If you need a pdf version of these notes you can get it here

## Vectors and scalars

Vector quantities with number, direction and units:

• Displacement $\vec{r}$ [m]
• Velocity $\vec{v}$ [ms-1]
• Acceleration $\vec{a}$ [ms-2]

Scalar quantities number and units only

• Distance traveled [m]
• Speed [ms-1]

## Graphical representation of vectors and components

It is frequently useful to draw two dimensional vectors as arrows, and to split them in to components that lie along the coordinate axes. The choice of coordinate axes is up to you..but choosing the right ones will make the problem easier or harder.

We can take a look at the acceleration due to gravity as vector using a phone accelerometer, using this tool. (This will work on a idevice with an accelerometer running iOs 4.2 or higher. It also works on Android devices using the default browser and Firefox, but not Chrome). As it turns out even my Mac has an accelerometer in it somewhere!

## Vectors - Components

 $v_{1x}=v_{1}\cos\theta_{1}$ $v_{2x}=v_{2}\cos\theta_{2}$ $v_{1y}=v_{1}\sin\theta_{1}$ $v_{2y}=v_{2}\sin\theta_{2}$ $v_{Rx}=v_{1x}+v_{2x}$ $\tan\theta_{R}=\frac{v_{Ry}}{v_{Rx}}$ $v_{Ry}=v_{1y}+v_{2y}$ $v_{R}=\sqrt{v_{Rx}^2+v_{Ry}^2}$

## Unit Vectors

It can be useful to express vector quantities in terms of unit vectors. These are dimensionless vectors of length = 1 that point along the coordinate axes.

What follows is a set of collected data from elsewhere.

-- ==== Sys2Proof/Tests/Slice0.lean ====
section
/-! SUPPORT. The model's own tests: terms WellFormed refuses, words written out from the tables of spec/30_encoding.md, one
step at a time of each instruction with the values of spec/95_test_vectors.md, and a witness for the hypotheses of every
statement. The fixture is the spec's own (its section 2): table T8, pulse width 10. -/

namespace Sys2Proof.Tests

open Sys2Proof Sys2Proof.Machine

/-! ### Small states -/

/-- The fixture T8. -/
def fixture : Params := { table := [1000, 414, 318, 268, 236, 213, 196, 183], pulseWidth := 10 }

/-- The fixture right after reset. -/
def idle : State := State.resetWith fixture

/-- The fixture with three pixels in SCAN (V14). -/
def loaded : State := { idle with scan := [(0, 10), (1, 20), (2, 30)] }

/-- A move in progress, at its pulse-end edge. -/
def moving (mode : ModeReg) (dir : Direction) (index total : U16) : State :=
  { loaded with
    mc := { mode := mode, direction := dir, stepIndex := index, totalSteps := total, scanlineOffset := 0 }
    tmr := { run := true, cmpStart := 500, cmpEnd := 490, next := .pulseEnd }
    running := true, stepOut := true, pwm := { duty := 30, run := true, connected := true } }

/-- A job of two lines of three pixels, in a phase. -/
def inJob (p : JobPhase) : State :=
  { loaded with
    jp :=
      { outWidth := 3, imageHeight := 2, pixelWidth := 0, backlash := 0, pitch := 4, rampLen := 8, velocity := 236 }
    job := { phase := p, line := 0, col := 3, k := 5 }, ps := { idle.ps with state := .awaitSelector } }

/-- The parser in a state, with these bytes waiting. -/
def parser (st : ParserState) (bytes : List Byte) : State := { idle with ps := { idle.ps with state := st }, rx := bytes }

/-- What a next state shows. -/
def see {α : Type} (f : State → α) (r : Result) : Option α :=
  match r with
  | .next s => some (f s)
  | .fault _ => none
  | .refused _ => none

/-- What the state shows that a fault leaves at the point where it is raised (R252), of an out-of-range table index. -/
def seeTableFault {α : Type} (f : State → α) (r : Result) : Option (Nat × α) :=
  match r with
  | .fault (.tableRange i left) => some (i, f left)
  | _ => none

/-- The refusal a result is. -/
def refusalOf (r : Result) : Option Refusal :=
  match r with
  | .next _ => none
  | .fault _ => none
  | .refused e => some e

/-! ### WellFormed refuses -/

theorem test_wf_six_digits : (Instr.setX ⟨6, 0, 0x3B⟩).wf = false := by decide
theorem test_wf_value_too_long_for_its_digits : (Instr.setY ⟨1, 10, 0x3B⟩).wf = false := by decide
theorem test_wf_argument_not_ended : (Instr.setP ⟨4, 1000, 0x35⟩).wf = false := by decide
theorem test_wf_set_b : (Instr.setB ⟨0, 1, 0x3B⟩).wf = false := by decide
theorem test_wf_set_s : (Instr.setS ⟨6, 5, 0x61⟩).wf = false := by decide
theorem test_wf_set_r : (Instr.setR ⟨2, 100, 0x3B⟩).wf = false := by decide
theorem test_wf_set_v : (Instr.setV ⟨0, 0, 0x30⟩).wf = false := by decide
theorem test_wf_unknown_is_not_known :
    (Instr.unknown 0x23).wf = false ∧ (Instr.unknown 0x21).wf = false ∧ (Instr.unknown 0x58).wf = false := by decide
theorem test_wf_empty_payload : (Instr.payload []).wf = false := by decide
theorem test_wf_payload_too_long : (Instr.payload (List.replicate 65536 0)).wf = false := by
  rw [Instr.wf, List.length_replicate]
  decide
/-- A sixth digit is the byte that ends a malformed argument (V59). -/
theorem test_wf_sixth_digit_ends : (Instr.setX ⟨5, 12345, 0x36⟩).wf = true := by decide

/-! ### Words written out from R98, R99 and R103 -/

theorem test_decode_handshake : decode .command [0x23, 0x23] = .ok (.handshake, []) := by decide
theorem test_decode_set_x : decode .command [0x23, 0x58, 0x31, 0x30, 0x30, 0x30, 0x3B] = .ok (.setX ⟨4, 1000, 0x3B⟩, []) := by
  decide
theorem test_decode_set_y : decode .command [0x23, 0x59, 0x31, 0x30, 0x30, 0x3B] = .ok (.setY ⟨3, 100, 0x3B⟩, []) := by decide
theorem test_decode_set_p : decode .command [0x23, 0x50, 0x35, 0x30, 0x30, 0x3B] = .ok (.setP ⟨3, 500, 0x3B⟩, []) := by decide
theorem test_decode_set_b : decode .command [0x23, 0x42, 0x30, 0x3B] = .ok (.setB ⟨1, 0, 0x3B⟩, []) := by decide
theorem test_decode_set_s : decode .command [0x23, 0x53, 0x34, 0x3B] = .ok (.setS ⟨1, 4, 0x3B⟩, []) := by decide
theorem test_decode_set_r : decode .command [0x23, 0x52, 0x38, 0x3B] = .ok (.setR ⟨1, 8, 0x3B⟩, []) := by decide
theorem test_decode_set_v : decode .command [0x23, 0x56, 0x32, 0x33, 0x36, 0x3B] = .ok (.setV ⟨3, 236, 0x3B⟩, []) := by decide
theorem test_decode_start : decode .command [0x23, 0x21] = .ok (.start, []) := by decide
theorem test_decode_unknown : decode .command [0x23, 0x78, 0x35, 0x3B] = .ok (.unknown 0x78, [0x35, 0x3B]) := by decide
theorem test_decode_payload : decode (.payload 2) [0x23, 0x21, 0x58] = .ok (.payload [0x23, 0x21], [0x58]) := by decide
theorem test_decode_hs_ack : decode .reply [0x23, 0x23] = .ok (.hsAck, []) := by decide
theorem test_decode_ack : decode .reply [0x23, 0x59] = .ok (.ack, []) := by decide
theorem test_decode_nak : decode .reply [0x23, 0x4E] = .ok (.nak, []) := by decide
theorem test_decode_line_ready : decode .reply [0x23, 0x44] = .ok (.lineReady, []) := by decide
theorem test_decode_err : decode .reply [0x23, 0x3F] = .ok (.err, []) := by decide
/-- Six digits: the message ends at the sixth (V59). -/
theorem test_decode_six_digits :
    decode .command [0x23, 0x58, 0x31, 0x32, 0x33, 0x34, 0x35, 0x36, 0x3B] = .ok (.setX ⟨5, 12345, 0x36⟩, [0x3B]) := by decide
theorem test_decode_rejects :
    decode .command [0x58, 0x35] = .error (.badSentinel 0x58) ∧ decode .command [0x23] = .error .truncated ∧
    decode .command [0x23, 0x58, 0x31] = .error .truncated ∧ decode .reply [0x23, 0x58] = .error (.notAReply 0x58) ∧
    decode (.payload 0) [0x01] = .error .emptyPayload := by decide
/-- R107: the byte sent first is in bits 15 to 8. -/
theorem test_table_words :
    decodeTableWord 16 0x2323 = some .handshake ∧ decodeTableWord 16 0x2321 = some .start ∧
    decodeTableWord 16 0x2358 = some (.setX ⟨0, 0, 0⟩) ∧ decodeTableWord 16 0x2351 = some (.unknown 0x51) ∧
    decodeTableWord 16 0x5823 = none := by decide
/-- R100. -/
theorem test_enumeration_numbers :
    modeCode .raster = 2 ∧ modeCode .reserved = 3 ∧ directionCode .reverse = 1 ∧ eventCode .pulseEnd = 1 ∧
    axisCode .y = 1 ∧ physDirCode .neg = 1 ∧ parserStateCode .readArg = 2 := by decide
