-- ==== Sys2Proof/Machine/Regs.lean ====
section
/-!
DEFINITION. The register table of the part: for every register of spec/00 to 19 its BAR2 offset, strides and counts, and for
every field its bits, access code and reset value (the field tables of the chapters; 14_register_interface.md for the
common registers). `Reg` holds the registers, `Fd` the fields.
-/

namespace Sys2Proof.Machine

/-- Base access codes, 00_scope.md R17, Table 0.4. -/
inductive Acc where
  | rw | ro | rc | wp | rwe
  deriving DecidableEq, Repr

/-- One field of a register: its lowest bit, its width, its access code with the T3 and SW qualifiers, and its reset value. -/
structure FieldDesc where
  lsb : Nat
  width : Nat
  acc : Acc
  t3 : Bool
  sw : Bool
  reset : Nat
  deriving DecidableEq, Repr

/-- Registers whose reset value depends on the index: the table that gives it. -/
inductive ResetRule where
  | uniform
  | orderJ    -- CON.ORDER[j] resets to j, Table 7.11
  | mbcfg     -- MBX.MBCFG[m].LEVEL, Table 13.1
  | scfg      -- FLT.SCFG[s], Table 15.1 and Table 9.2
  | hold      -- FLT.HOLD[k], prot.hold and prot.retry
  | evsel     -- PMC.EVSEL[c], Table 17.1
  | blkId     -- BLK_ID, Table 14.2
  deriving DecidableEq, Repr

/-- A register, or an array of them with one or two indices: BAR2 offset of the first, stride and count of each index. -/
structure RegDesc where
  base : Nat
  stride : Nat
  count : Nat
  stride2 : Nat
  count2 : Nat
  rule : ResetRule
  fields : List FieldDesc
  deriving DecidableEq, Repr

/-- BAR2 offset of element (i, j) of a register. -/
def RegDesc.off (r : RegDesc) (i j : Nat) : Nat := r.base + r.stride * i + r.stride2 * j

/-- A named field: its register, lowest bit and width. -/
structure Fld where
  reg : RegDesc
  lsb : Nat
  width : Nat
  deriving DecidableEq, Repr

namespace Reg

They are usually denoted with carets (hats), i.e. $(\hat{i},\hat{j},\hat{k})$

For example:

$\vec{v}\,\mathrm{ms^{-1}}=v_{x}\,\mathrm{ms^{-1}}\,\hat{i}+v_{y}\,\mathrm{ms^{-1}}\,\hat{j}+v_{z}\,\mathrm{ms^{-1}}\,\hat{k}$

or

$\vec{r}\,\mathrm{m}=x\,\mathrm{m}\,\hat{i}+y\,\mathrm{m}\,\hat{j}+z\,\mathrm{m}\,\hat{k}$

## Vectors and motion

$\vec{r_{1}}=x_{1}\,\hat{i}+y_{1}\,\hat{j}+z_{1}\,\hat{k}$

$\vec{r_{2}}=x_{2}\,\hat{i}+y_{2}\,\hat{j}+z_{2}\,\hat{k}$

$\Delta\vec{r}=\vec{r_{2}}-\vec{r_{1}}=(x_{2}-x_{1})\,\hat{i}+(y_{2}-y_{1})\,\hat{j}+(z_{2}-z_{1})\,\hat{k}$

Average velocity: $\vec{v_{ave}}=\frac{\Delta\vec{r}}{\Delta t}$

Instantaneous velocity: $\vec{v}=\frac{d\vec{r}}{dt}=\frac{dx}{dt}\,\hat{i}+\frac{dy}{dt}\,\hat{j}+\frac{dz}{dt}\,\hat{k}=v_{x}\,\hat{i}+v_{y}\,\hat{j}+v_{z}\,\hat{k}$

Average acceleration: $\vec{a_{ave}}=\frac{\Delta\vec{v}}{\Delta t}$

Instantaneous acceleration: $\vec{a}=\frac{d\vec{v}}{dt}=\frac{dv_x}{dt}\,\hat{i}+\frac{dv_y}{dt}\,\hat{j}+\frac{dv_z}{dt}\,\hat{k}=\frac{d^{2}x}{dt^2}\,\hat{i}+\frac{d^{2}y}{dt^2}\,\hat{j}+\frac{d^{2}z}{dt^2}\,\hat{k}$

## Projectile motion

If $g=9.8ms^{-2}$

 $\Large a_{x}=0$ $\Large a_{y}=-g$ $\Large v_{x}=v_{x0}$ $\Large v_{y}=v_{y0}-gt$ $\Large x=x_0+v_{x0} t$ $\Large y=y_{0}+v_{y0} t -\frac{1}{2}gt^{2}$

## Projectile motion for a "cannon"

 $\Large a_{x}=0$ $\Large a_{y}=-g$ $\Large v_{x}=v_{0}\cos\theta$ $\Large v_{y}=v_{0}\sin\theta-gt$ $\Large x=x_0+v_{0}\cos\theta t$ $\Large y=y_{0}+v_{0}\sin\theta t -\frac{1}{2}gt^{2}$

## Motion path

Taking $x_{0}$,$y_{0}$ as $(0,0)$

$t=\frac{x}{v_{0}\cos\theta}$

$y=\frac{\sin\theta}{\cos\theta}x-\frac{g}{(2v_{0}^{2}\cos^2\theta)} x^{2}$

Horizontal Range → Solve for $y=0$

$0=x(\frac{\sin\theta}{\cos\theta}-\frac{g}{(2v_{0}^{2}\cos^2\theta)}x)$

$x=0$ and $x=\frac{2v_{0}^2\sin\theta\cos\theta}{g}$ → $R=\frac{2v_{0}^2\sin\theta\cos\theta}{g}$

## Projectile motion video

Note that in terms of the equations shown previously $\theta=(180^o-angle)$ as the motion is from right to left.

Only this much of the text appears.